趙寶珠和葉京華都跟衙門上告了假, 一路回到了葉府。

不到半刻葉夫人急匆匆地回來了:“卿兒——”

葉夫人像是從哪個宴會上下來的,滿頭珠翠金釵,妃色地羅袖飛舞, 急匆匆地走過來,一把拉住了葉京華:

”快讓我看看,傷著哪了?” 葉夫人滿臉蒼白, 將葉京華上上下下看了個遍。

葉京華斂下眼, 道:“母親,我沒事。”

葉夫人將他身上細細看了一遍,見確實沒什麽地方受傷, 才放下了心。而後又見趙寶珠坐在一邊, 睜著雙大眼睛看著她, 葉夫人’喲’了一聲, 趕忙迎上去:

“我的兒!” 葉夫人將他提溜起來, 又是一番上下探看:“可有傷著?“

趙寶珠聞到迎面一股香風襲來,臉頰紅了紅, 不好意思道:“回夫人……沒、沒有。”

葉京華走過來, 動作自然地攬過趙寶珠的腰肢坐下:“沒傷著,只是嚇著了。”

葉夫人聞言點了點頭,見趙寶珠一張小臉白生生的,嘴唇似是也有點白, 心疼地伸手摸了摸少年的臉蛋:“真是的,光天化日,誰會想到有刺客?” 說著便將趙寶珠摟到了懷裏揉搓了一番:”小可憐見兒的, 嚇壞了是不是?”

趙寶珠被婦人柳條般的雙臂摟住, 女子染著豆蔻的手指愛憐地扶著他的額角,不禁有些感動——他娘去得早, 生命中鮮少女性長輩,像葉夫人這樣憐愛於他。趙寶珠雙頰泛紅,老老實實地點了點頭:

“是有些嚇人。”

見他這麽乖乖巧巧的樣子,葉夫人更是心疼。她生的幾個孩子,一個比一個面冷心硬,少有趙寶珠這麽愛嬌的孩子,見狀真是喜歡地撒不開手:

“不怕不怕,有娘親護著我們寶兒。” 葉夫人將小孩兒摟緊了,將趙寶珠的面粉紅鮮嫩如剛剝殼的荔枝一般,一時有些心癢,不覺擡起手掐了一把。

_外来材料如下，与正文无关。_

-- ==== Sys2Proof/Word.lean ====
section
/-! DEFINITION. The word types of JTFP: bytes, nibbles, string registers and hex text (R9, R12, R200). -/

namespace Sys2Proof

/-- A byte: 8 bits, bit 0 the least significant (R9). -/
abbrev Byte := BitVec 8

/-- Half a byte (R9): the high nibble is bits 7..4, the low nibble bits 3..0. -/
abbrev Nibble := BitVec 4

/-- The contents of a string register: 8-bit character codes, character 0 the leftmost (R12).
Its fixed length is part of the state invariant (`Sys2Proof.Machine.State.Inv`). -/
abbrev Chars := List Byte

/-- A hex text: a sequence of characters, as the host-side FrameSplitter sees it (R200). -/
abbrev HexText := List Char

end Sys2Proof
end

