/-! ## Positional sums (R53, R73) -/

/-- A number read digit by digit, from the most significant, is the sum of the digits times powers of the base. -/
theorem foldl_eq_positionalSum {w : Nat} (base : Nat) (ds : List (BitVec w)) (acc : Nat) :
    ds.foldl (fun acc d => base * acc + d.toNat) acc = acc * base ^ ds.length +
      ((List.range ds.length).map fun i => (ds.getD i 0).toNat * base ^ (ds.length - 1 - i)).sum := by
  induction ds generalizing acc with
  | nil => simp
  | cons d ds ih =>
    have hexp : ∀ i, ds.length - 1 - i = ds.length - (i + 1) := fun i => by omega
    simp only [List.foldl_cons, ih, List.length_cons, List.range_succ_eq_map, List.map_cons, List.map_map,
      List.sum_cons, Function.comp_def, List.getD_cons_zero, List.getD_cons_succ, Nat.succ_eq_add_one,
      Nat.add_sub_cancel, Nat.sub_zero, hexp]
    ring

theorem dec_eq_decimalSum {ds : List Nibble} (h : allDigits ds) : dec ds = some (decimalSum ds) := by
  rw [dec, if_pos (by simpa [allDigits] using h), foldl_eq_positionalSum, Nat.zero_mul, Nat.zero_add]
  rfl

theorem be_eq_bigEndianSum (bs : List Byte) : be bs = bigEndianSum bs := by
  rw [be, foldl_eq_positionalSum, Nat.zero_mul, Nat.zero_add]
  rfl

theorem be_lt (bs : List Byte) : be bs < 2 ^ (8 * bs.length) := by
  induction bs using List.reverseRecOn with
  | nil => decide
  | append_singleton bs b ih =>
    have hb := b.isLt
    rw [be_append, List.length_append, List.length_singleton, Nat.mul_add, pow_add, show 2 ^ (8 * 1) = 256 from rfl]
    omega

end Sys2Proof.Machine
end

section
/-! SUPPORT. The obligations of encoding. -/

open Sys2Proof Sys2Proof.Machine

/-- Settles O1, by the kind of frame. -/
theorem decodeOfEncodeIsTheInstruction : Obligations.DecodeOfEncodeIsTheInstruction := by
  intro mode i bytes hwf henc
  cases i with
  | hbeat tid unnamed =>
    obtain rfl : markerParen :: tid ++ unnamed ++ trailer = bytes := by simpa [encode] using henc
    simp only [Instr.wellFormed, Bool.and_eq_true, decide_eq_true_eq] at hwf
    exact decode_encode_hbeat mode hwf.1 hwf.2
  | cmd body closed =>
    obtain rfl : (markerParen :: body ++ if closed then [markerClose] else []) = bytes := by simpa [encode] using henc
    exact decode_encode_cmd mode hwf
  | data fields cut =>
    obtain rfl : fields.flatten ++ cut = bytes := by simpa [encode] using henc
    simp only [Instr.wellFormed, Bool.and_eq_true, decide_eq_true_eq] at hwf
    exact decode_encode_data hwf.1 hwf.2
  | illegal m =>
    obtain rfl : [m] = bytes := by simpa [encode] using henc
    simp only [Instr.wellFormed, Bool.and_eq_true, decide_eq_true_eq] at hwf
    exact decode_illegal mode hwf.2 hwf.1 []
  | _ => simp [encode] at henc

趙寶珠的臉嫩,被葉夫人染著蔻丹的手指掐了一下,腮邊的軟肉上立刻留下的一點紅印。

“啊!” 趙寶珠嚇了一跳,捂著臉驚訝地看向葉夫人:“夫人——”

葉夫人笑盈盈的:“是不是掐疼了?”

趙寶珠瞪大了眼睛,一時說不出話來,他原先就發覺了,葉夫人和葉京華這對母子有些小偏好極為相像。

比如都喜歡掐人。

這時,一只手伸過來握住了他的手腕,將趙寶珠捂著臉蛋的手拉開了些。

葉京華看到他臉上的紅痕,略皺了皺眉,看向葉夫人:“母親。”

葉夫人笑著擡手捂住唇:“好了,不逗他了。” 遂走到另一邊的椅子上坐下,撫開羅袖,瞥了眼急忙將人摟到身邊的葉京華,低聲道:“真是的,做娘的掐一掐怎麽了?”

葉京華不理會她,自顧自地哄趙寶珠喝茶吃果子。

葉夫人也拿起桌上的熱茶,喝了一口,擡起眼眸,妝容精致的眉目間浮現出層冷意:“刺客如今在何處?”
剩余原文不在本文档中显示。